If L is a user-defined-integer-literal, let n be the literal without its ud-suffix. If S contains a literal operator with parameter type unsigned long long, the literal L is treated as a call of the form

operator "" X(nULL)

Otherwise, S shall contain a raw literal operator or a literal operator template ([over.literal]) but not both. If S contains a raw literal operator, the literal L is treated as a call of the form

operator "" X("n")

Otherwise (S contains a literal operator template), L is treated as a call of the form

operator "" X<'c1', 'c2', ... 'ck'>()

where n is the source character sequence c1c2...ck. [ Note: The sequence c1c2...ck can only contain characters from the basic source character set.  — end note ]

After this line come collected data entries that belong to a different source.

-- ==== Sys2Proof/Machine/Script.lean ====
section
/-! DEFINITION. The host-script notation (30_encoding.md section 8). -/

namespace Sys2Proof.Machine

/-- A line of a host script (R78), and the last line of `TEXT` (R79). -/
inductive Line where
  | clr
  | push (b : Byte)
  | dss
  | dbe
  | dtx
  | cmd (w : Byte)
  | wait
  | rd (r : Reg)
  | rdOut (i : Nat)
  /-- `RD OUT[i]` for `i = 0 .. OLEN-1`. -/
  | rdOutAll
  deriving DecidableEq, Repr

/-- `RD reg` is written for the registers numbered 0, 1 and 4 to 9 only (R78). -/
def Line.wf : Line → Bool
  | .rd .inpush | .rd .inclr | .rd .out => false
  | _ => true

/-- The transaction of a line, as (register number, data) for a write (R78). -/
def Line.txn : Line → Txn
  | .clr => .write 3 0x00#8
  | .push b => .write 2 b
  | .dss => .write 1 0x01#8
  | .dbe => .write 1 0x02#8
  | .dtx => .write 1 0x03#8
  | .cmd w => .write 1 w
  | .wait => .wait
  | .rd r => .read r.number 0
  | .rdOut i => .read 10 i
  | .rdOutAll => .readAll

/-- `APPEND hh ... hh` (R79). -/
def appendLines (bs : List Byte) : List Line := bs.map .push

/-- `LOAD hh ... hh` (R79). -/
def loadLines (bs : List Byte) : List Line := .clr :: appendLines bs

/-- `RUN X` for `X` a command line (R79). -/
def runLines (x : Line) : List Line := [x, .wait]

/-- `SYNCHSAFE hh hh hh hh` (R79). -/
def synchsafeLines (b₀ b₁ b₂ b₃ : Byte) : List Line :=
  loadLines [b₀, b₁, b₂, b₃] ++ runLines .dss ++ [.rd .status, .rd .res]

/-- `TEXT hh ... hh` (R79). -/
def textLines (bs : List Byte) : List Line :=
  loadLines bs ++ runLines .dtx ++ [.rd .status, .rd .okind, .rd .olen, .rdOutAll]

/-- A script as the transactions it stands for. -/
def assemble (ls : List Line) : List Txn := ls.map Line.txn

end Sys2Proof.Machine
end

If L is a user-defined-floating-literal, let f be the literal without its ud-suffix. If S contains a literal operator with parameter type long double, the literal L is treated as a call of the form

operator "" X(fL)

Otherwise, S shall contain a raw literal operator or a literal operator template ([over.literal]) but not both. If S contains a raw literal operator, the literal L is treated as a call of the form

operator "" X("f")

Otherwise (S contains a literal operator template), L is treated as a call of the form

operator "" X<'c1', 'c2', ... 'ck'>()

where f is the source character sequence c1c2...ck. [ Note: The sequence c1c2...ck can only contain characters from the basic source character set.  — end note ]

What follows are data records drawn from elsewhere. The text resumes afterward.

-- ==== Sys2Proof/Tests/Slice0.lean ====
section
/-! SUPPORT. The model's own tests. Expected results come from the words of 30_encoding.md and the vectors of
95_test_vectors.md (their ids in the docstrings); the last part shows, for every statement with hypotheses, that they can
be met together. -/

namespace Sys2Proof.Tests

open Sys2Proof Sys2Proof.Machine

/-! ### Well-formedness: each of the six checks refuses a selector beside its row's range -/

theorem test_wf_other04 : Instr.wf (.dtxOther04 0x08#8) = false ∧ Instr.wf (.dtxOther04 0x07#8) = true := by decide

theorem test_wf_other08 : Instr.wf (.dtxOther08 0x07#8) = false ∧ Instr.wf (.dtxOther08 0x08#8) = true := by decide

theorem test_wf_other10 : Instr.wf (.dtxOther10 0x0F#8) = false ∧ Instr.wf (.dtxOther10 0x1F#8) = true := by decide

theorem test_wf_other20 : Instr.wf (.dtxOther20 0x40#8) = false ∧ Instr.wf (.dtxOther20 0x20#8) = true := by decide

theorem test_wf_other40 : Instr.wf (.dtxOther40 0x80#8) = false ∧ Instr.wf (.dtxOther40 0x7F#8) = true := by decide

theorem test_wf_other80 : Instr.wf (.dtxOther80 0x7F#8) = false ∧ Instr.wf (.dtxOther80 0xFF#8) = true := by decide

theorem test_line_wf : Line.wf (.rd .out) = false ∧ Line.wf (.rd .okind) = true := by decide

/-! ### Decoding: words written out from R62 to R64 and R70 to R74 -/

theorem test_decode_dss : decode [0b00000001#8] = .ok .dss := by rfl

theorem test_decode_dbe : decode [0b00000010#8] = .ok .dbe := by rfl

theorem test_decode_dtx : decode [0b00000011#8] = .ok .dtx := by rfl

theorem test_decode_illegal : decode [0x00#8] = .error (.illegalCommand 0x00#8) ∧
    decode [0x04#8] = .error (.illegalCommand 0x04#8) ∧ decode [0x81#8] = .error (.illegalCommand 0x81#8) := by
  exact ⟨rfl, rfl, rfl⟩

theorem test_decode_empty : decode [] = .error .noWord := by rfl

theorem test_decode_sel0 : decode [0x03#8, 0b00000000#8] = .ok .dtxSel0 := by rfl

theorem test_decode_sel1 : decode [0x03#8, 0b00000001#8] = .ok .dtxSel1 := by rfl

theorem test_decode_sel2 : decode [0x03#8, 0b00000010#8] = .ok .dtxSel2 := by rfl

theorem test_decode_sel3 : decode [0x03#8, 0b00000011#8] = .ok .dtxSel3 := by rfl

theorem test_decode_other04 : decode [0x03#8, 0b00000110#8] = .ok (.dtxOther04 0x06#8) := by rfl

theorem test_decode_other08 : decode [0x03#8, 0b00001011#8] = .ok (.dtxOther08 0x0B#8) := by rfl

theorem test_decode_other10 : decode [0x03#8, 0b00010000#8] = .ok (.dtxOther10 0x10#8) := by rfl

theorem test_decode_other20 : decode [0x03#8, 0b00111111#8] = .ok (.dtxOther20 0x3F#8) := by rfl

theorem test_decode_other40 : decode [0x03#8, 0b01000001#8] = .ok (.dtxOther40 0x41#8) := by rfl

theorem test_decode_other80 : decode [0x03#8, 0b10000000#8] = .ok (.dtxOther80 0x80#8) := by rfl

/-- An 8-bit table word 1, 2 or 3 is read as a command, any other as a selector; sixteen bits hold both (log 12). -/
theorem test_table_words : decodeTableWord 8 3 = some .dtx ∧ decodeTableWord 8 0 = some .dtxSel0 ∧
    decodeTableWord 8 0x40 = some (.dtxOther40 0x40#8) ∧ decodeTableWord 16 0x0103 = some .dtxSel1 := by decide

/-! ### Results -/

/-- A block about to run a command on these bytes. -/
def ready (w : Byte) (bs : List Byte) : State :=
  { State.reset with phase := .busy, lcmd := w, ilen := bs.length, ibuf := bs.zipIdx.map fun p => (p.2, p.1) }

/-- The four result registers and the elements below `OLEN`, after the block's step. -/
def results (s : State) : Option (Status × Word × Kind × List (Option Elem)) :=
  match step s with
  | .next t => some (t.status, t.res, t.okind, (List.range t.olen).map t.outElem)
  | _ => none

/-- T-DSS-1. -/
theorem test_dss_basic : results (ready 0x01#8 [0x00#8, 0x00#8, 0x02#8, 0x01#8]) = some (.ok, 0x101, .none, []) := by decide

/-- T-DSS-13. -/
theorem test_dss_long : results (ready 0x01#8 [0x0F#8, 0x7F#8, 0x7F#8, 0x7F#8, 0x7F#8]) =
    some (.ok, 0xFFFFFFFF, .none, []) := by decide

/-- T-DBE-10. -/
theorem test_dbe_four : results (ready 0x02#8 [0xFF#8, 0xFF#8, 0xFF#8, 0xFF#8]) = some (.ok, 0xFFFFFFFF, .none, []) := by decide

/-- T-DBE-11. -/
theorem test_dbe_long : results (ready 0x02#8 [0x00#8, 0x00#8, 0x00#8, 0x00#8, 0x01#8]) =
    some (.longInput, 0, .none, []) := by decide

/-- T-DTX-1. -/
theorem test_dtx_empty : results (ready 0x03#8 []) = some (.shortInput, 0, .none, []) := by decide

/-- T-DTX-14: no mark means little-endian. -/
theorem test_dtx_no_mark : results (ready 0x03#8 [0x01#8, 0x00#8, 0x41#8]) = some (.ok, 0, .scalar, [some 0x4100]) := by decide

/-- T-DTX-4. -/
theorem test_sel0 : results (ready 0x03#8 [0x00#8, 0xE9#8, 0xFF#8, 0x00#8]) =
    some (.ok, 0, .bytechar, [some 0xE9, some 0xFF, some 0]) := by decide

/-- T-DTX-11: the source's example. -/
theorem test_sel1_big : results (ready 0x03#8 [0x01#8, 0xFE#8, 0xFF#8, 0x00#8, 0x41#8]) =
    some (.ok, 0, .scalar, [some 0x41]) := by decide

/-- T-DTX-24: a surrogate pair. -/
theorem test_sel1_pair : results (ready 0x03#8 [0x01#8, 0x3D#8, 0xD8#8, 0x00#8, 0xDE#8]) =
    some (.ok, 0, .scalar, [some 0x1F600]) := by decide

/-- T-DTX-17: selector 2 without a mark is little-endian. -/
theorem test_sel2_no_mark : results (ready 0x03#8 [0x02#8, 0x41#8, 0x00#8]) = some (.ok, 0, .scalar, [some 0x41]) := by decide

/-- T-DTX-30, under selector 2: a lone low surrogate. -/
theorem test_sel2_low : results (ready 0x03#8 [0x02#8, 0x00#8, 0xDE#8]) = some (.unpairedSurrogate, 0, .none, []) := by decide

/-- T-DTX-7. -/
theorem test_sel3 : results (ready 0x03#8 [0x03#8, 0xFF#8, 0x80#8]) =
    some (.ok, 0, .utf8raw, [some 0xFF, some 0x80]) := by decide

/-- T-DTX-36. -/
theorem test_other04 : results (ready 0x03#8 [0x04#8, 0x41#8, 0x42#8, 0x43#8]) = some (.ok, 0, .none, []) := by decide

theorem test_other08 : results (ready 0x03#8 [0x0F#8, 0x41#8]) = some (.ok, 0, .none, []) := by decide

theorem test_other10 : results (ready 0x03#8 [0x10#8, 0x00#8, 0xDE#8]) = some (.ok, 0, .none, []) := by decide

theorem test_other20 : results (ready 0x03#8 [0x20#8]) = some (.ok, 0, .none, []) := by decide

theorem test_other40 : results (ready 0x03#8 [0x7F#8, 0x41#8]) = some (.ok, 0, .none, []) := by decide

/-- T-DTX-39. -/
theorem test_other80 : results (ready 0x03#8 [0x80#8, 0xFE#8, 0xFF#8, 0x00#8, 0x41#8]) = some (.ok, 0, .none, []) := by decide

/-- T-SYS-2: 0x00 is illegal. -/
theorem test_illegal : results (ready 0x00#8 [0x00#8, 0x00#8, 0x02#8, 0x01#8]) = some (.illegalCmd, 0, .none, []) := by decide

/-- A block with `IOVF` set. -/
def overflowed (w : Byte) (bs : List Byte) : State := (ready w bs).flagOverflow

/-- T-SYS-6, T-SYS-7: overflow beats the length test, and the illegal word beats overflow. -/
theorem test_overflow_priority :
    results (overflowed 0x02#8 [0x00#8, 0x00#8, 0x00#8, 0x00#8, 0x00#8]) = some (.inputOverflow, 0, .none, []) ∧
    results (overflowed 0x04#8 [0x00#8]) = some (.illegalCmd, 0, .none, []) := ⟨by decide, by decide⟩

/-- T-DSS-16, T-DSS-17: longer inputs, on the command's own function. -/
theorem test_dss_six_and_eight :
    dssResult [0xAA#8, 0x01#8, 0x00#8, 0x00#8, 0x00#8, 0x01#8] = intResult 0x10000001 ∧
    dssResult [0x00#8, 0x00#8, 0x02#8, 0x01#8, 0x00#8, 0x00#8, 0x00#8, 0x07#8] = intResult 0x10000007 := by decide

/-- T-DTX-22, T-DTX-33, T-DTX-40. -/
theorem test_utf16_long :
    dtxResult [0x01#8, 0xFF#8, 0xFE#8, 0xFF#8, 0xFE#8, 0x41#8, 0x00#8] = textResult .scalar [0xFEFF, 0x41] ∧
    dtxResult [0x01#8, 0x3D#8, 0xD8#8, 0x3D#8, 0xD8#8, 0x00#8, 0xDE#8] = errorResult .unpairedSurrogate ∧
    dtxResult [0x01#8, 0xFF#8, 0xFE#8, 0x3D#8, 0xD8#8, 0x41#8, 0x00#8, 0x00#8] = errorResult .oddLength := by decide

/-- T-DSS-30, the encoding side. -/
theorem test_enc28 : enc28 0xF51F95B#28 = [0x7A#8, 0x47#8, 0x72#8, 0x5B#8] := by decide

/-- T-SYS-1: what the host reads right after reset, register by register. -/
theorem test_reset_reads :
    ([Reg.phase, .cmd, .ilen, .flags, .status, .res, .olen, .okind].map fun r => State.reset.readValue r 0) =
      [some 0, some 0, some 0, some 0, some 0, some 0, some 0, some 0] := by decide

/-- S5: the document's two flag bytes. -/
theorem test_header_flags : (0x80#8 : Byte).getLsbD 7 = true ∧ (0x80#8 : Byte).getLsbD 4 = false ∧
    (0x10#8 : Byte).getLsbD 4 = true ∧ (0x10#8 : Byte).getLsbD 7 = false := by decide

/-- P1's encoding as (register, data) writes. -/
theorem test_assemble : assemble (loadLines [0x00#8, 0x00#8, 0x02#8, 0x01#8] ++ runLines .dss) =
    [.write 3 0x00#8, .write 2 0x00#8, .write 2 0x00#8, .write 2 0x02#8, .write 2 0x01#8, .write 1 0x01#8, .wait] := by decide

/-! ### Witnesses: for every statement with hypotheses, a state and operands that meet them together -/

theorem witness_DecodeInvertsEncode : Instr.wf (.dtxOther80 0xFF#8) = true ∧ Instr.dtxOther80 0xFF#8 ≠ .dtx := by decide

theorem witness_DecodedBytesBeginWithEncoding : decode [0x03#8, 0x41#8, 0x09#8] = .ok (.dtxOther40 0x41#8) := by rfl

theorem witness_SelectorRowsPartitionBytes :
    Instr.wf (.dtxOther04 0x07#8) = true ∧ encode (.dtxOther04 0x07#8) = [0x03#8, 0x07#8] := by decide

theorem witness_StepRunsDecodedInstruction :
    ((ready 0x03#8 []).phase = .busy ∧ (ready 0x03#8 []).delay = 0 ∧ (ready 0x03#8 []).ilen = 0 ∧
      decode [(ready 0x03#8 []).lcmd] = .ok .dtx) ∧
    ((ready 0x03#8 [0x02#8]).phase = .busy ∧ (ready 0x03#8 [0x02#8]).script = [] ∧ 0 < (ready 0x03#8 [0x02#8]).ilen ∧
      decode [(ready 0x03#8 [0x02#8]).lcmd, (ready 0x03#8 [0x02#8]).inByte 0] = .ok .dtxSel2) :=
  ⟨⟨rfl, rfl, rfl, rfl⟩, ⟨rfl, rfl, by decide, rfl⟩⟩

theorem witness_FetchWordRunsTableInstruction : decodeTableWord 8 0xFF = some (.dtxOther80 0xFF#8) := by decide

theorem witness_CompleteWritesExec : State.reset.phase ≠ .busy ∧
    (ready 0x02#8 [0x07#8]).phase = .busy ∧ (ready 0x02#8 [0x07#8]).delay = 0 ∧ (ready 0x02#8 [0x07#8]).ilen ≤ Config.ibufCap := by
  decide

theorem witness_IllegalCommandCompletes : (ready 0x00#8 []).phase = .busy ∧ (ready 0x00#8 []).delay = 0 ∧
    (ready 0x00#8 []).lcmd ≠ 0x01#8 ∧ (ready 0x00#8 []).lcmd ≠ 0x02#8 ∧ (ready 0x00#8 []).lcmd ≠ 0x03#8 := by decide

theorem witness_OverflowFailsEveryCommand : (overflowed 0x01#8 []).iovf = true ∧
    step State.reset.flagOverflow = .next State.reset.flagOverflow ∧ State.reset.flagOverflow.iovf = true :=
  ⟨rfl, rfl, rfl⟩

/-- A full input buffer, and the host about to perform this transaction. -/
def full (x : Txn) : State := { State.reset with ilen := Config.ibufCap, script := [x] }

If L is a user-defined-string-literal, let str be the literal without its ud-suffix and let len be the number of code units in str (i.e., its length excluding the terminating null character). The literal L is treated as a call of the form

operator "" X(str, len)

If L is a user-defined-character-literal, let ch be the literal without its ud-suffix. S shall contain a literal operator ([over.literal]) whose only parameter has the type of ch and the literal L is treated as a call of the form

operator "" X(ch)

Example:

long double operator "" _w(long double);
std::string operator "" _w(const char16_t*, size_t);
unsigned operator "" _w(const char*);
int main() {
  1.2_w;      // calls operator "" _w(1.2L)
  u"one"_w;   // calls operator "" _w(u"one", 3)
  12_w;       // calls operator "" _w("12")
  "two"_w;    // error: no applicable literal operator
}

 — end example ]

In translation phase 6 ([lex.phases]), adjacent string literals are concatenated and user-defined-string-literals are considered string literals for that purpose. During concatenation, ud-suffixes are removed and ignored and the concatenation process occurs as described in [lex.string]. At the end of phase 6, if a string literal is the result of a concatenation involving at least one user-defined-string-literal, all the participating user-defined-string-literals shall have the same ud-suffix and that suffix is applied to the result of the concatenation.

Example:

int main() {
  L"A" "B" "C"_x; // OK: same as L"ABC"_x
  "P"_x "Q" "R"_y;// error: two different ud-suffixes
}

 — end example ]

Some identifiers appearing as ud-suffixes are reserved for future standardization ([usrlit.suffix]). A program containing such a ud-suffix is ill-formed, no diagnostic required.